In the data below, find the line containing "def plainA : FA", then set down that line and every later line up to and including the line containing "def plainX : CM", exactly.

---- Record extracts

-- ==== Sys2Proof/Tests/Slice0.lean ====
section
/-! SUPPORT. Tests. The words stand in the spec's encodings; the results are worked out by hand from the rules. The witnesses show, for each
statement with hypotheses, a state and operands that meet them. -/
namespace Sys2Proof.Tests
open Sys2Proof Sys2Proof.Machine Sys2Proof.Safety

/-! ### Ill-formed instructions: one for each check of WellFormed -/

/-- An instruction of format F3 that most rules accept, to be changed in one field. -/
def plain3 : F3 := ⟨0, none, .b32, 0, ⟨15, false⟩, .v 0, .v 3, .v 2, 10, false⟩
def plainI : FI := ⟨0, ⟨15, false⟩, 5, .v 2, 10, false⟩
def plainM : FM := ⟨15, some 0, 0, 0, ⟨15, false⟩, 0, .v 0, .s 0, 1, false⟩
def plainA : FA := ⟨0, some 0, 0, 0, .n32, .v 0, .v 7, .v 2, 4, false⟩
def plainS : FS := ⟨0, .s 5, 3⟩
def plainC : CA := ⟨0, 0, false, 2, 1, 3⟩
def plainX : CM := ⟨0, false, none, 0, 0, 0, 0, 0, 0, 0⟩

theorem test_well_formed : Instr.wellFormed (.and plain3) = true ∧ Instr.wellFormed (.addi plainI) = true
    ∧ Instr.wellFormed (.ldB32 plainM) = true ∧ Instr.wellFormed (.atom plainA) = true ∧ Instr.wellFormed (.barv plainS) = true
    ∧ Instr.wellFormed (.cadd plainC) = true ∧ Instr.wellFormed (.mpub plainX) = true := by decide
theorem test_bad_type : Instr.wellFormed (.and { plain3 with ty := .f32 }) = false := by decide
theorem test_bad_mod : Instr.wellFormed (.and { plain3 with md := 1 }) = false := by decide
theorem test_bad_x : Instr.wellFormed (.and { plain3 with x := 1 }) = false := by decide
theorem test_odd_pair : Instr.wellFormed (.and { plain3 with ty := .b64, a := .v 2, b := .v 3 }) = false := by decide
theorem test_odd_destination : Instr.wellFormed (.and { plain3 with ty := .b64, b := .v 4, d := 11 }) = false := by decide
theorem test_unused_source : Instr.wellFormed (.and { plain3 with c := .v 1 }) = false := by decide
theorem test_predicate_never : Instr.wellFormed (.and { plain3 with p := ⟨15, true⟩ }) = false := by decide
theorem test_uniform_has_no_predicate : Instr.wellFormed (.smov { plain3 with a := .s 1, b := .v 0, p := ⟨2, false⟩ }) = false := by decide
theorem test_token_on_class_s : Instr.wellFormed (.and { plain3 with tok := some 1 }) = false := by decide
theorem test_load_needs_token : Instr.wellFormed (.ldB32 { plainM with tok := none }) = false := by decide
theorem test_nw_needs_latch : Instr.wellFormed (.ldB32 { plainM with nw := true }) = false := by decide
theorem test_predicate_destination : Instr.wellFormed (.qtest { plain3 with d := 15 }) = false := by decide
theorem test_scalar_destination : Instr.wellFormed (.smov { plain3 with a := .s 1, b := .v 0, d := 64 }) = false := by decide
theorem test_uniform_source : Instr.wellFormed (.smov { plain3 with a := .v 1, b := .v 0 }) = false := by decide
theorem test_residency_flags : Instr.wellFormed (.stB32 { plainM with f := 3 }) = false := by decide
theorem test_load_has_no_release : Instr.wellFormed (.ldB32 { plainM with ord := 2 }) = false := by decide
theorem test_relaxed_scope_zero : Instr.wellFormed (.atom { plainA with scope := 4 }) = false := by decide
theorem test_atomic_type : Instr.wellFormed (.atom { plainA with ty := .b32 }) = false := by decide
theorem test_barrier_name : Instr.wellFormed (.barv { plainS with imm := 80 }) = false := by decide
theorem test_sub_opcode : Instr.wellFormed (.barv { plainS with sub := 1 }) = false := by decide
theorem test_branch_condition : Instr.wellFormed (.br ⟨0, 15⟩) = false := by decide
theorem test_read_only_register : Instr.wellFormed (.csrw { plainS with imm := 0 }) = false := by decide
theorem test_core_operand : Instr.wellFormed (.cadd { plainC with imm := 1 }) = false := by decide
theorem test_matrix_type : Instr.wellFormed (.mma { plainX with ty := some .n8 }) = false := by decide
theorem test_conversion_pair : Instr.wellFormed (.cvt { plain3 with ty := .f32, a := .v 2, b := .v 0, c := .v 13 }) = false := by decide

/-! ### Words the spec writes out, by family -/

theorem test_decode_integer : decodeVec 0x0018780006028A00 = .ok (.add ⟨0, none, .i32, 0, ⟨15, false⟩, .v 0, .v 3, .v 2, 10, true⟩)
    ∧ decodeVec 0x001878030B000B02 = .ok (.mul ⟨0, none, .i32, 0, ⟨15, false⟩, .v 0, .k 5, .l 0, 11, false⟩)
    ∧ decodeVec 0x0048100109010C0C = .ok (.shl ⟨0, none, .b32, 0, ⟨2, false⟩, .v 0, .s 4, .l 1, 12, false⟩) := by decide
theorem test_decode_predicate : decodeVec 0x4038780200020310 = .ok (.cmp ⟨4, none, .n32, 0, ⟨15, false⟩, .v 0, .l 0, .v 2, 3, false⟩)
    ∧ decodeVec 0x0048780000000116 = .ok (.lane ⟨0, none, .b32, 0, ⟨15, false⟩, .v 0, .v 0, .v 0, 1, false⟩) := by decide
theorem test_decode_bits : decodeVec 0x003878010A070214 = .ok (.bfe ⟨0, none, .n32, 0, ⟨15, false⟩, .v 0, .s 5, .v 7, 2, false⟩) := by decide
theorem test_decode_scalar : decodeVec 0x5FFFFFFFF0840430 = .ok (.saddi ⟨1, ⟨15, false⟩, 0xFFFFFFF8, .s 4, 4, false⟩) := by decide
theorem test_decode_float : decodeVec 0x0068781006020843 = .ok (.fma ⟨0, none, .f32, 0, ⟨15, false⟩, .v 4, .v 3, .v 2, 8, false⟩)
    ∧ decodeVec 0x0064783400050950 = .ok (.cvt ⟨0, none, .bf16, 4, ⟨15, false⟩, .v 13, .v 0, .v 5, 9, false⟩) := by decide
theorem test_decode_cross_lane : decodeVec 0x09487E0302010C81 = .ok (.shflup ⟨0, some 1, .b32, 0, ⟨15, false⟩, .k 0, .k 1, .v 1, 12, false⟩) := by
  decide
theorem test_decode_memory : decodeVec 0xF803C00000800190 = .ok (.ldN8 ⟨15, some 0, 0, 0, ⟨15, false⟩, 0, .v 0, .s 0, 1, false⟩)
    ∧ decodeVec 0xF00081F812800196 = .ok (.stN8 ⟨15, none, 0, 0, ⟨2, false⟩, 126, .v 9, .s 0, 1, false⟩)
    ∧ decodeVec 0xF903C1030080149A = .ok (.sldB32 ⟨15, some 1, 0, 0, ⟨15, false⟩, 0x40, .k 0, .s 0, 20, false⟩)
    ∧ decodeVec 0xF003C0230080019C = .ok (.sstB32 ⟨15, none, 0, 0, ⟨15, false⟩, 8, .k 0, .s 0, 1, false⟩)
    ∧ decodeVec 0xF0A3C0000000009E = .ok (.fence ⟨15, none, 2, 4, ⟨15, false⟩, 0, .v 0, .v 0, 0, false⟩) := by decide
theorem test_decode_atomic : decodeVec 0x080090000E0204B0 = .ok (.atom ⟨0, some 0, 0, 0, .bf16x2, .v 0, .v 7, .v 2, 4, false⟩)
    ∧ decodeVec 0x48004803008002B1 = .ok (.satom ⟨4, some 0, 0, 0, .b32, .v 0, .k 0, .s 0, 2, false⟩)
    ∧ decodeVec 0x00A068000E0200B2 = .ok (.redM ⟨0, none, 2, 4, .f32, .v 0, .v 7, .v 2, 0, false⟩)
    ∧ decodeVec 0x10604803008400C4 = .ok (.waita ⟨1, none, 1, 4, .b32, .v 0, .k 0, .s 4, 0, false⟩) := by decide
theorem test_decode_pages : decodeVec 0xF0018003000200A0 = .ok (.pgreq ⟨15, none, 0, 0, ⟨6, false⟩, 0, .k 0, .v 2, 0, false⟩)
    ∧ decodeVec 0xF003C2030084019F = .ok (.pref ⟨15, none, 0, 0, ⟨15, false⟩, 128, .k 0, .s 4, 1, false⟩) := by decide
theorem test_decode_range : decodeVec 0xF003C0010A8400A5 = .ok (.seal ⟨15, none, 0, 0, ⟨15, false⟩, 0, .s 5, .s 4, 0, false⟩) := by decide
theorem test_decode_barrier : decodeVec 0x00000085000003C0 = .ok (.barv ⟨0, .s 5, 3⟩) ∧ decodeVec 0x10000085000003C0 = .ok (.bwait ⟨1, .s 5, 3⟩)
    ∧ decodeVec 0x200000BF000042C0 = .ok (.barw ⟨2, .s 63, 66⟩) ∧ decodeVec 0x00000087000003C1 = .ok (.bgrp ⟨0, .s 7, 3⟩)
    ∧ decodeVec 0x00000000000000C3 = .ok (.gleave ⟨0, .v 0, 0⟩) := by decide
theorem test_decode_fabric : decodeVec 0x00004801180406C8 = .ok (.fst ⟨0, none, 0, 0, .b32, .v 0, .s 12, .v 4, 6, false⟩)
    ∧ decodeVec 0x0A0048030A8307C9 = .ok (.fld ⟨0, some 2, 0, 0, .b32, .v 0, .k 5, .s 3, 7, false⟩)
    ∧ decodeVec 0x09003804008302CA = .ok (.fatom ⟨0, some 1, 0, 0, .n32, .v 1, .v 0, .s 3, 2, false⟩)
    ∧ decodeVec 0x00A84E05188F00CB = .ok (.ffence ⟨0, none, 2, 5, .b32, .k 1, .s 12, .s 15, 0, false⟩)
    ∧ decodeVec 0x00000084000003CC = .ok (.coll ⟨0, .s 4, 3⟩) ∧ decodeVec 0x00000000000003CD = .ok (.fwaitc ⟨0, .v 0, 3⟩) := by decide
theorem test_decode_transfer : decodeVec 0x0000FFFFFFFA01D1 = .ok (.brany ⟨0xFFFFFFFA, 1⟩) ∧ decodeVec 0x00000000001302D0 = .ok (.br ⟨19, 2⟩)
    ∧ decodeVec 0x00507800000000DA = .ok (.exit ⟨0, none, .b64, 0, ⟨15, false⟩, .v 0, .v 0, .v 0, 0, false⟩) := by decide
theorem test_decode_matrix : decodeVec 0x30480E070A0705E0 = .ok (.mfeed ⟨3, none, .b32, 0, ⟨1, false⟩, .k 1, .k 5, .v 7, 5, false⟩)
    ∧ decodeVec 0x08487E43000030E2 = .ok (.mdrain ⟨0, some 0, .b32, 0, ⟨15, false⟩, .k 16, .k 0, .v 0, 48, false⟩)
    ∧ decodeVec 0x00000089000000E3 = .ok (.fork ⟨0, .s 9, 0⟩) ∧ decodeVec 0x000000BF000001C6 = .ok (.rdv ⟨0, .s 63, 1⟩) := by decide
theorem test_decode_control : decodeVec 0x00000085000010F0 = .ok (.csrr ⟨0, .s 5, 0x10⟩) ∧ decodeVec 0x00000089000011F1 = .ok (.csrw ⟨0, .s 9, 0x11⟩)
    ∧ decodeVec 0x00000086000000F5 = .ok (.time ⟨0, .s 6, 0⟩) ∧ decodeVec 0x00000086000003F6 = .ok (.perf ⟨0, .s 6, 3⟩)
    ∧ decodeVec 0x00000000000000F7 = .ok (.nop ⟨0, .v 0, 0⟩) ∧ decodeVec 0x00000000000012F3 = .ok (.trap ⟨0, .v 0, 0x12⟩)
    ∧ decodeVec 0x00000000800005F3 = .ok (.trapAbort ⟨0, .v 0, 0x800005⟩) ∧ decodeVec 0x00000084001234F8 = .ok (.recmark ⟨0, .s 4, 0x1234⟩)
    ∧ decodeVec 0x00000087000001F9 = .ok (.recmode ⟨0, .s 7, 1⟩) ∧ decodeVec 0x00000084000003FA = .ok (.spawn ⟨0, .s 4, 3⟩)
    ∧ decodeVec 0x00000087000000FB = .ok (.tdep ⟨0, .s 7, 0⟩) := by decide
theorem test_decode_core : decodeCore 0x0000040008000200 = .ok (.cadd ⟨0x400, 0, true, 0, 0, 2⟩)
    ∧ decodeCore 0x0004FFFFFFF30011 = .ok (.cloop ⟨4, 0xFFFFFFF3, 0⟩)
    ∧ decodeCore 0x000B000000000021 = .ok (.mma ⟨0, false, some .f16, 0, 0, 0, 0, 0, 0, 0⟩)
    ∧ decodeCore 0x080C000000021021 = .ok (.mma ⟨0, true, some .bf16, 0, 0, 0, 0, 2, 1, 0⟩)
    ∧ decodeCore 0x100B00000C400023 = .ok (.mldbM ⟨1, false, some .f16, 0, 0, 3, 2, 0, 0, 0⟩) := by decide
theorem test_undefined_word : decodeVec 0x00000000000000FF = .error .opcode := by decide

--------

Solution below:
def plainA : FA := ⟨0, some 0, 0, 0, .n32, .v 0, .v 7, .v 2, 4, false⟩
def plainS : FS := ⟨0, .s 5, 3⟩
def plainC : CA := ⟨0, 0, false, 2, 1, 3⟩
def plainX : CM := ⟨0, false, none, 0, 0, 0, 0, 0, 0, 0⟩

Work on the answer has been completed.